Review contraindications and side effects for each drug used.

Precautions

  • Caution with drugs that might sedate in elderly pets.
  • Monitor for undesirable behavioral effects.
  • Avoid anticholinergic drugs in pets with CDS.

Possible Interactions

Do not use SSRIs and TCAs together with MAOIs such as selegiline and amitraz and use cautiously or avoid with buspirone and tramadol.

Alternative Drugs

  • Concurrent sedation with acepromazine 0.5–2.2 mg/kg might be considered but it is not anxiolytic and may increase noise sensitivity and vocalization.
  • For a less sedating anxiolytic consider buspirone at 0.5–1 mg/kg (q8–12h in dogs and q12h in cats).
  • Analgesics for pain control.
  • Gabapentin dog 10–30 mg/kg q8–12h, cat 5–20 mg/kg q8–24h.

Follow-Up

Follow-Up

Patient Monitoring

Modify the program based on response to therapy.

Prevention/Avoidance

  • Train calm and settle on cue (sit, down, go to mat).
  • Predictable interactions, e.g., insure calm sit or down before any reward given.
  • Reward desirable, do not punish undesirable behavior.
  • Socialize and habituate pet when young to a wide range of people, pets, stimuli, and environments.
  • Provide enrichment and scheduling to meet needs.

Possible Complications

  • Night-time waking can lead to fatigue, increased irritability, and possibly aggression.
  • Both night waking and vocalization can be particularly distressing to the pet owner's health and well-being and greatly weaken the bond.
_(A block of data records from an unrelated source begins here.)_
/-! ## Blocks and the clock (V1, V4, V12) -/

theorem test_alu_undefined_code : alu 1 2 0b101 = none ∧ alu 1 2 0b111 = none := by decide
theorem test_control_sw : controlTable 7 = ⟨false, true, false, false, true, false, 0b000, false⟩ := by decide
theorem test_rising_edges : risingEdges false [false, false, false, true, true, true, false, false, true] = 2 := by decide
theorem test_rising_edge_at_first_high_sample : risingEdges false [true, true, false, true] = 2 := by decide
/-- A high level fires once, a repeated one does not: one ADDI executes (V12, last row). -/
theorem test_constant_level_executes_once :
    (after (clockLevels [false, true, true] ((start 0 0 0 0 []).withFetchWord 16 0x5111))).map (fun t => (t.readReg 1, t.pc)) =
      some (1, 2) := by decide
/-- Only the elements whose own tracker fires change: with the pc's tracker already high, `x[1]` is written and pc held (R72). -/
theorem test_elements_have_their_own_tracker :
    let s := (start 0 0 0 0 []).withFetchWord 16 0x5111
    (after (clockLevel true { s with clocks := { s.clocks with pc := ⟨true, false⟩ } })).map (fun t => (t.readReg 1, t.pc)) =
      some (1, 0) := by decide

/-! ## Launch -/

theorem test_launch_places_program : (State.launch { program := [0x5015, 0x5023] }).imem =
    [(0, 0x50), (1, 0x15), (2, 0x50), (3, 0x23)] := by decide
theorem test_core_runs : (after (Host.Core.run Sys2Proof.core 1 (State.launch { program := [0x5015] }))).map (·.readReg 1) =
    some 5 := by decide

/-! ## Witnesses: states that meet the hypotheses of the statements that have any -/

theorem witness_DecodeOfEncodeReturnsInstruction : (Instr.rsvd101x 0b1011 0xFFF).wellFormed = true := by decide
theorem witness_AssemblyFormStandsForInstruction : (Instr.rsvd11xx 0b1100 0).wellFormed = true := by decide
theorem witness_StepRunsDecodedInstruction :
    let s := (start 0 0 0 0x001F []).withFetchWord 16 0x5111
    (Instr.addi 1 1 1).wellFormed = true ∧
      decodeBytes [s.imem.readByte (s.pc.toNat % 32), s.imem.readByte ((s.pc.toNat + 1) % 32)] = .ok (.addi 1 1 1, []) := by
  decide
theorem witness_ReservedOpcodesOnlyAdvance : 10 ≤ (0b1010#4).toNat ∧ 10 ≤ (0b1111#4).toNat := by decide
theorem witness_DefaultControlWordWritesNothing : 10 ≤ (0b1010#4).toNat := by decide

/-- The signals a state settles to. -/
def signals (s : State) : Option Signals :=
  match settle s with
  | .ok g => some g
  | .error _ => none

theorem witness_NextPcFollowsJumpBranchZero_jump :
    (signals ((start 0 0 0 0 []).withFetchWord 16 0x9002)).map (·.control.jump) = some true := by decide
theorem witness_NextPcFollowsJumpBranchZero_taken :
    (signals ((start 7 7 0 0 []).withFetchWord 16 0x8123)).map (fun g => (g.control.jump, g.control.branch, g.zero)) =
      some (false, true, true) := by decide
theorem witness_NextPcFollowsJumpBranchZero_sequence :
    (signals ((start 7 8 0 0 []).withFetchWord 16 0x8123)).map (fun g => (g.control.jump, g.control.branch, g.zero)) =
      some (false, true, false) := by decide
theorem witness_ImmediateIsSignExtended :
    (signals ((start 0 0 0 0 []).withFetchWord 16 0x5018)).map (·.instr.toNat / 4096) = some 5 ∧
    (signals ((start 0 0 0 0 []).withFetchWord 16 0x7128)).map (·.instr.toNat / 4096) = some 7 := by decide
theorem witness_AddressesAliasModuloSize : (0x0004 : Word).toNat % 32 = (0xFFE4 : Word).toNat % 32 := by decide
theorem witness_TrackerFiresOnRisingEdgeOnly : (⟨false, true⟩ : Tracker).current = false := by decide
theorem witness_LevelsWithoutRisingEdgeHoldState_falling :
    ∃ s : State, s.LockStep ⟨true, false⟩ ∧ ¬ ((⟨true, false⟩ : Tracker).current = false ∧ false = true) :=
  ⟨{ State.reset with clocks := Trackers.all ⟨true, false⟩ }, rfl, by decide⟩
theorem witness_LevelsWithoutRisingEdgeHoldState_constant :
    ∃ s : State, s.LockStep ⟨true, false⟩ ∧ ¬ ((⟨true, false⟩ : Tracker).current = false ∧ true = true) :=
  ⟨{ State.reset with clocks := Trackers.all ⟨true, false⟩ }, rfl, by decide⟩
theorem witness_TrackersStayInStep : State.reset.LockStep ⟨false, false⟩ := rfl
theorem witness_LowThenHighLevelIsOneStep : (start 7 8 9 0x0101 [(3, 1), (31, 2)]).MemoriesCanonical := by decide
theorem witness_InstructionsExecutedEqualRisingEdges :
    State.reset.MemoriesCanonical ∧ State.reset.LockStep ⟨false, false⟩ := ⟨by decide, rfl⟩
theorem witness_StepKeepsMemoriesCanonical :
    ∃ s t : State, s.MemoriesCanonical ∧ step s = .next t ∧ s.dmem ≠ t.dmem :=
  ⟨(start 0xBEEF 0 4 0 []).withFetchWord 16 0x7B10, _, by decide, rfl, by decide⟩
theorem witness_StepKeepsPcParityUntilJump_jump :
    ∃ s t : State, step s = .next t ∧ s.fetchInstr = .jump 2 ∧ ¬ s.PcEven :=
  ⟨(start 0 0 0 0x000B []).withFetchWord 16 0x9002, _, rfl, by decide, by decide⟩
theorem witness_StepKeepsPcParityUntilJump_other :
    ∃ s t : State, step s = .next t ∧ ∀ f, s.fetchInstr ≠ .jump f :=
  ⟨(start 0 0 0 0x000B []).withFetchWord 16 0x8123, _, rfl, fun f h => by
    have : ((start 0 0 0 0x000B []).withFetchWord 16 0x8123).fetchInstr = .beq 1 2 3 := by decide
    rw [this] at h; cases h⟩
theorem witness_StepChangesAtMostOneRegister : ∃ s t : State, step s = .next t ∧ t.readReg 1 ≠ s.readReg 1 :=
  ⟨(start 0 0 0 0 []).withFetchWord 16 0x5015, _, rfl, by decide⟩
theorem witness_OnlySwChangesDataMemory_high : ∃ s t : State, step s = .next t ∧ t.dataByte 31 ≠ s.dataByte 31 :=
  ⟨(start 0 0x1234 0 0 []).withFetchWord 16 0x712F, _, rfl, by decide⟩
theorem witness_OnlySwChangesDataMemory_low : ∃ s t : State, step s = .next t ∧ t.dataByte 0 ≠ s.dataByte 0 :=
  ⟨(start 0 0x1234 0 0 []).withFetchWord 16 0x712F, _, rfl, by decide⟩
theorem witness_OnlyTakenBranchOrJumpLeavesSequence_branch :
    ∃ s t : State, step s = .next t ∧ t.pc.toNat ≠ (s.pc.toNat + 2) % 65536 :=
  ⟨(start 7 7 0 4 []).withFetchWord 16 0x8123, _, rfl, by decide⟩
theorem witness_OnlyTakenBranchOrJumpLeavesSequence_jump :
    ∃ s t : State, step s = .next t ∧ t.pc.toNat ≠ (s.pc.toNat + 2) % 65536 :=
  ⟨(start 0 0 0 0xFFFE []).withFetchWord 16 0x9002, _, rfl, by decide⟩
theorem witness_HighPcBitsNeverAffectRuns : (start 7 8 0 0x0004 []).SameButHighPc (start 7 8 0 0xFFE4 []) :=
  ⟨rfl, by decide, rfl, rfl, rfl⟩
theorem witness_LaunchPlacesProgramFromByteZero :
    let init : Init := { program := List.replicate 15 0x5111 ++ [0x800F] }
    init.program.length ≤ 16 ∧ init.program[0]? = some 0x5111 ∧ init.program[15]? = some 0x800F := by decide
Expected Course and Prognosis

  • Variable-based on diagnosis, environment, pet, and owner expectations.
  • Most can be improved over time but might not eliminated.

Miscellaneous

Miscellaneous

Associated Conditions

CDS

Age-Related Factors

Increased anxiety and night waking more common in senior pets.

Zoonotic Potential

None but sleep disruption and anxiety in pets can contribute to sleep disruption and anxiety in the owners.
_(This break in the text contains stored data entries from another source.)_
section
/-! PROOFS. The lookups by the ranges of their arguments, and their laws (spec/40_alphabet_lookup.md R70 to R73). -/

namespace Sys2Proof.Machine

theorem alpha_toNat_of_upper {s : Sextet} (h : s.toNat ≤ 25) : (alpha s).toNat = 0x41 + s.toNat := by
  rw [alpha, if_pos h, BitVec.toNat_ofNat]
  omega

theorem alpha_toNat_of_lower {s : Sextet} (hlo : 26 ≤ s.toNat) (hhi : s.toNat ≤ 51) :
    (alpha s).toNat = 0x61 + (s.toNat - 26) := by
  rw [alpha, if_neg (by omega), if_pos hhi, BitVec.toNat_ofNat]
  omega

theorem alpha_toNat_of_digit {s : Sextet} (hlo : 52 ≤ s.toNat) (hhi : s.toNat ≤ 61) :
    (alpha s).toNat = 0x30 + (s.toNat - 52) := by
  rw [alpha, if_neg (by omega), if_neg (by omega), if_pos hhi, BitVec.toNat_ofNat]
  omega

theorem alpha_of_toNat_eq_62 {s : Sextet} (h : s.toNat = 62) : alpha s = 0x2B#8 := by
  rw [alpha, if_neg (by omega), if_neg (by omega), if_neg (by omega), if_pos h]

theorem alpha_of_toNat_eq_63 {s : Sextet} (h : s.toNat = 63) : alpha s = 0x2F#8 := by
  rw [alpha, if_neg (by omega), if_neg (by omega), if_neg (by omega), if_neg (by omega)]

/-- Settles O23: one equation per range of sextets. -/
theorem alphaFollowsItsRanges : Obligations.AlphaFollowsItsRanges := fun _ =>
  ⟨alpha_toNat_of_upper, alpha_toNat_of_lower, alpha_toNat_of_digit, alpha_of_toNat_eq_62, alpha_of_toNat_eq_63⟩

theorem inv_of_upper {c : Byte} (hlo : 0x41 ≤ c.toNat) (hhi : c.toNat ≤ 0x5A) :
    ∃ s, inv c = some s ∧ s.toNat = c.toNat - 0x41 :=
  ⟨_, by rw [inv, if_pos ⟨hlo, hhi⟩], by rw [BitVec.toNat_ofNat]; omega⟩

theorem inv_of_lower {c : Byte} (hlo : 0x61 ≤ c.toNat) (hhi : c.toNat ≤ 0x7A) :
    ∃ s, inv c = some s ∧ s.toNat = c.toNat - 0x61 + 26 :=
  ⟨_, by rw [inv, if_neg (by omega), if_pos ⟨hlo, hhi⟩], by rw [BitVec.toNat_ofNat]; omega⟩

theorem inv_of_digit {c : Byte} (hlo : 0x30 ≤ c.toNat) (hhi : c.toNat ≤ 0x39) :
    ∃ s, inv c = some s ∧ s.toNat = c.toNat - 0x30 + 52 :=
  ⟨_, by rw [inv, if_neg (by omega), if_neg (by omega), if_pos ⟨hlo, hhi⟩], by rw [BitVec.toNat_ofNat]; omega⟩

theorem inv_plus : inv 0x2B#8 = some 62#6 := by decide

theorem inv_slash : inv 0x2F#8 = some 63#6 := by decide

/-- A code outside the five ranges is invalid (spec/40_alphabet_lookup.md R71). -/
theorem inv_eq_none {c : Byte} (hupper : ¬ (0x41 ≤ c.toNat ∧ c.toNat ≤ 0x5A))
    (hlower : ¬ (0x61 ≤ c.toNat ∧ c.toNat ≤ 0x7A)) (hdigit : ¬ (0x30 ≤ c.toNat ∧ c.toNat ≤ 0x39))
    (hplus : c ≠ 0x2B#8) (hslash : c ≠ 0x2F#8) : inv c = none := by
  have hplusNat : c.toNat ≠ 0x2B := fun h => hplus (BitVec.eq_of_toNat_eq h)
  have hslashNat : c.toNat ≠ 0x2F := fun h => hslash (BitVec.eq_of_toNat_eq h)
  rw [inv, if_neg hupper, if_neg hlower, if_neg hdigit, if_neg hplusNat, if_neg hslashNat]

/-- The valid codes are the 64 characters of the alphabet (spec/40_alphabet_lookup.md R71). -/
theorem length_valid_codes :
    ((List.range 256).filter fun n => (inv (BitVec.ofNat 8 n)).isSome).length = 64 := by decide

/-- Settles O24: one equation per range of codes; the pad character lies outside them all; the valid codes are
counted over all 256. -/
theorem invFollowsItsRanges : Obligations.InvFollowsItsRanges := by
  refine ⟨fun c => ⟨inv_of_upper, inv_of_lower, inv_of_digit, ?plus, ?slash, inv_eq_none⟩, inv_padChar,
    length_valid_codes⟩
  case plus => rintro rfl; exact inv_plus
  case slash => rintro rfl; exact inv_slash

/-- Settles O25: the pad test compares with the one pad character. -/
theorem padIsOneCharacter : Obligations.PadIsOneCharacter := isPad_iff

/-- Settles O26: distinctness and the pad's exclusion follow from `INV` undoing `ALPHA`; the converse, that a valid
code is the character of its value, goes over all codes. -/
theorem lookupsObeyTheirLaws : Obligations.LookupsObeyTheirLaws :=
  ⟨fun _ _ => alpha_injective, inv_alpha, inv_eq_some_iff, alpha_ne_padChar⟩

end Sys2Proof.Machine
end

section
/-! PROOFS. The group integer: its octets as numbers (spec/30_encoding.md R56, spec/41_encoder.md R82), its sextets in
terms of its octets (spec/30_encoding.md R57) and its four characters (spec/41_encoder.md R83). -/

namespace Sys2Proof.Machine

/-- A group integer is the number its three octets spell, most significant first (spec/30_encoding.md R56). -/
theorem toNat_eq_split3 (w : Group) :
    w.toNat = (split3 w).1.toNat * 2 ^ 16 + (split3 w).2.1.toNat * 2 ^ 8 + (split3 w).2.2.toNat := by
  simp only [split3, BitVec.extractLsb'_toNat, Nat.shiftRight_eq_div_pow]
  omega

theorem pack3_toNat (b1 b2 b3 : Byte) :
    (pack3 b1 b2 b3).toNat = b1.toNat * 2 ^ 16 + b2.toNat * 2 ^ 8 + b3.toNat := by
  simpa only [split3_pack3] using toNat_eq_split3 (pack3 b1 b2 b3)

@[simp] theorem pack3_split3 (w : Group) : pack3 (split3 w).1 (split3 w).2.1 (split3 w).2.2 = w :=
  BitVec.eq_of_toNat_eq (by rw [pack3_toNat, ← toNat_eq_split3])

/-- Settles O27: a group integer is the number its octets spell, and taking the octets out undoes packing; so packing
undoes taking them out, the two groups being the same number. -/
theorem octetSideOfGroup : Obligations.OctetSideOfGroup :=
  ⟨fun b1 b2 b3 => ⟨pack3_toNat b1 b2 b3, split3_pack3 b1 b2 b3⟩, pack3_split3⟩

/-- The sextets of a packed group as bit fields of its octets (spec/30_encoding.md R56, R57). -/
theorem sextets_pack3 (b1 b2 b3 : Byte) : sextets (pack3 b1 b2 b3) =
    (b1.extractLsb' 2 6, b1.extractLsb' 0 2 ++ b2.extractLsb' 4 4, b2.extractLsb' 0 4 ++ b3.extractLsb' 6 2,
      b3.extractLsb' 0 6) := by
  simp only [sextets, Prod.mk.injEq]
  refine ⟨?_, ?_, ?_, ?_⟩ <;> refine BitVec.eq_of_getLsbD_eq fun i hi => ?_ <;>
    simp only [BitVec.getLsbD_append, BitVec.getLsbD_extractLsb', pack3_bit, hi]
  · simp [show ¬ 18 + i < 8 by omega, show ¬ 18 + i < 16 by omega, show 18 + i - 16 = 2 + i by omega]
  · by_cases h : i < 4
    · simp [h, show ¬ 12 + i < 8 by omega, show 12 + i < 16 by omega, show 12 + i - 8 = 4 + i by omega]
    · simp [h, show ¬ 12 + i < 8 by omega, show ¬ 12 + i < 16 by omega, show 12 + i - 16 = i - 4 by omega,
        show i - 4 < 2 by omega]
  · by_cases h : i < 2
    · simp [h, show 6 + i < 8 by omega]
    · simp [h, show ¬ 6 + i < 8 by omega, show 6 + i < 16 by omega, show 6 + i - 8 = i - 2 by omega,
        show i - 2 < 4 by omega]
  · simp [show i < 8 by omega]

/-- A sextet field of a group by arithmetic (spec/30_encoding.md R57). -/
theorem sextetField_eq_ofNat (w : Group) (lsb : Nat) :
    w.extractLsb' lsb 6 = BitVec.ofNat 6 (w.toNat / 2 ^ lsb % 2 ^ 6) :=
  BitVec.eq_of_toNat_eq (by
    rw [BitVec.extractLsb'_toNat, BitVec.toNat_ofNat, Nat.mod_mod, Nat.shiftRight_eq_div_pow])

/-- Settles O29: each sextet of the group is its field by arithmetic, the last one with nothing to divide away. -/
theorem charactersOfGroup : Obligations.CharactersOfGroup := by
  intro w
  simp only [split4, sextets, sextetField_eq_ofNat, Nat.pow_zero, Nat.div_one]

end Sys2Proof.Machine
end

section
/-! PROOFS. The encoder's lengths, its groups with zero fill and its pad (spec/41_encoder.md R80, R81, R84). -/

namespace Sys2Proof.Machine

/-- `ENCLEN` by rounding up: the octets missing from the last group are counted as if present. -/
theorem three_mul_encLen (n : Nat) : 3 * encLen n = 4 * (n + (3 - n % 3) % 3) := by
  unfold encLen
  omega

theorem encLen_mod_four (n : Nat) : encLen n % 4 = 0 := Nat.mul_mod_right 4 _

/-- Settles O30: the length is 4 times a quotient, which rounds up, and the widths are `encLen_fits`. -/
theorem encoderOutputLength : Obligations.EncoderOutputLength := fun n =>
  ⟨rfl, three_mul_encLen n, encLen_mod_four n, fun _ => encLen_fits⟩

theorem encFetch_fst (s : State) (g : Nat) : (encFetch s g).1 = s.readIbuf (3 * g) := rfl

theorem encFetch_snd_inside {s : State} {g : Nat} (h : 3 * g + 1 < s.ilen) :
    (encFetch s g).2.1 = s.readIbuf (3 * g + 1) := if_pos h

theorem encFetch_snd_beyond {s : State} {g : Nat} (h : s.ilen ≤ 3 * g + 1) : (encFetch s g).2.1 = 0x00#8 :=
  if_neg (by omega)

theorem encFetch_thd_inside {s : State} {g : Nat} (h : 3 * g + 2 < s.ilen) :
    (encFetch s g).2.2 = s.readIbuf (3 * g + 2) := if_pos h

theorem encFetch_thd_beyond {s : State} {g : Nat} (h : s.ilen ≤ 3 * g + 2) : (encFetch s g).2.2 = 0x00#8 :=
  if_neg (by omega)

/-- Settles O32: one equation per octet, inside the input and beyond it. -/
theorem encoderFetchZeroFills : Obligations.EncoderFetchZeroFills := fun s g _ =>
  ⟨encFetch_fst s g, encFetch_snd_inside, encFetch_snd_beyond, encFetch_thd_inside, encFetch_thd_beyond⟩

theorem encPad_of_mod_zero {n : Nat} (h : n % 3 = 0) : encPad n = 0 := if_pos h

theorem encPad_of_mod_one {n : Nat} (h : n % 3 = 1) : encPad n = 2 := by
  rw [encPad, if_neg (by omega), if_pos h]

theorem encPad_of_mod_two {n : Nat} (h : n % 3 = 2) : encPad n = 1 := by
  rw [encPad, if_neg (by omega), if_neg (by omega)]

/-- The pad count is the number of octets missing from the last group (spec/41_encoder.md R84). -/
theorem encPad_eq_missing (n : Nat) : encPad n = (3 - n % 3) % 3 := by
  rcases show n % 3 = 0 ∨ n % 3 = 1 ∨ n % 3 = 2 by omega with h | h | h
  · rw [encPad_of_mod_zero h, h]
  · rw [encPad_of_mod_one h, h]
  · rw [encPad_of_mod_two h, h]

/-- The characters of a group whose third octet is filled: the last comes of a zero sextet. -/
theorem split4_pack3_two_octets (b1 b2 : Byte) : split4 (pack3 b1 b2 0x00#8) =
    (alpha (b1.extractLsb' 2 6), alpha (b1.extractLsb' 0 2 ++ b2.extractLsb' 4 4),
      alpha (b2.extractLsb' 0 4 ++ 0#2), 0x41#8) := by
  rw [split4, sextets_pack3, ← alpha_zero]
  rfl

/-- The characters of a group whose second and third octets are filled: the last two come of zero sextets. -/
theorem split4_pack3_one_octet (b1 : Byte) : split4 (pack3 b1 0x00#8 0x00#8) =
    (alpha (b1.extractLsb' 2 6), alpha (b1.extractLsb' 0 2 ++ 0#4), 0x41#8, 0x41#8) := by
  rw [split4_pack3_two_octets, ← alpha_zero]
  rfl

/-- One octet in the last group: its other two are the fill (spec/41_encoder.md R81). -/
theorem encFetch_last_of_mod_one {s : State} (h : s.ilen % 3 = 1) :
    encFetch s (s.ilen / 3) = (s.readIbuf (3 * (s.ilen / 3)), 0x00#8, 0x00#8) :=
  Prod.ext rfl (Prod.ext (encFetch_snd_beyond (by omega)) (encFetch_thd_beyond (by omega)))

/-- Two octets in the last group: its third is the fill (spec/41_encoder.md R81). -/
theorem encFetch_last_of_mod_two {s : State} (h : s.ilen % 3 = 2) :
    encFetch s (s.ilen / 3) = (s.readIbuf (3 * (s.ilen / 3)), s.readIbuf (3 * (s.ilen / 3) + 1), 0x00#8) :=
  Prod.ext rfl (Prod.ext (encFetch_snd_inside (by omega)) (encFetch_thd_beyond (by omega)))

end Sys2Proof.Machine
end

section
/-! PROOFS. The command `ENC` (spec/41_encoder.md R84, R85, R87, R88), from what it leaves at each index of `OBUF`. -/

namespace Sys2Proof.Machine

theorem exec_enc_of_room {s : State} (h : encLen s.ilen ≤ s.config.obufSize) :
    exec .enc s = .next ((encBody s).succeed (encLen s.ilen)) := by
  rcases execEnc_cases s with ⟨hno, _⟩ | ⟨_, he⟩
  · omega
  · exact he

theorem exec_enc_of_no_room {s : State} (h : s.config.obufSize < encLen s.ilen) :
    exec .enc s = .next (s.raise .allocationFailure) := by
  rcases execEnc_cases s with ⟨_, he⟩ | ⟨hroom, _⟩
  · exact he
  · omega

/-- A command that failed has not succeeded: the code of its failure stands in `ERR` (spec/60_exceptions.md R137). -/
theorem not_succeeded_raise (s : State) (f : Failure) : ¬ (s.raise f).succeeded := fun h =>
  code_ne_zero f ((errField_failure f).symm.trans (congrArg errField h))

/-- An `ENC` that succeeded has written its output. -/
theorem eq_encBody_of_succeeded {s t : State} (h : exec .enc s = .next t) (ht : t.succeeded) :
    t = (encBody s).succeed (encLen s.ilen) := by
  rcases Nat.lt_or_ge s.config.obufSize (encLen s.ilen) with hno | hroom
  · rw [exec_enc_of_no_room hno] at h
    cases h
    exact absurd ht (not_succeeded_raise s _)
  · rw [exec_enc_of_room hroom] at h
    cases h
    rfl

/-- Character `k` of group `g`, below the pad (spec/41_encoder.md R85). -/
theorem encBody_readObuf_char {s : State} {g k : Nat} (hk : k < 4)
    (h : 4 * g + k < encLen s.ilen - encPad s.ilen) :
    (encBody s).readObuf (4 * g + k) = pick4 (encChars s g) k := by
  rw [encBody_readObuf, if_pos h, show (4 * g + k) / 4 = g by omega, show (4 * g + k) % 4 = k by omega]

theorem encBody_readObuf_pad {s : State} {i : Nat} (hlo : encLen s.ilen - encPad s.ilen ≤ i)
    (hhi : i < encLen s.ilen) : (encBody s).readObuf i = padChar := by
  rw [encBody_readObuf, if_neg (by omega), if_pos hhi]

theorem encBody_readObuf_beyond {s : State} {i : Nat} (h : encLen s.ilen ≤ i) :
    (encBody s).readObuf i = s.readObuf i := by
  rw [encBody_readObuf, if_neg (by omega), if_neg (by omega)]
Pregnancy/Fertility/Breeding

N/A

Synonyms

Sleep disturbances

Abbreviations

  • BAER = brainstem auditory evoked response
  • CDS = cognitive dysfunction syndrome
  • CNS = central nervous system
  • MAOI = monoamine oxide inhibitors
  • SAMe = S-adenosyl-L-methionine-tosylate disulfate
  • SSRI = selective serotonin reuptake inhibitor
  • T4 = thyroxine
  • TCA = tricyclic antidepressant

Suggested Reading

Landsberg GM, DePorter T, Araujo JA. Management of anxiety, sleeplessness and cognitive dysfunction in the senior pet. Vet Clin North Am Small Anim Pract 2011, 41(3):565590.

Landsberg G, Horwitz D. Behavior Advice for Clients (book and CD of client behavior handouts), Lifelearn 2012.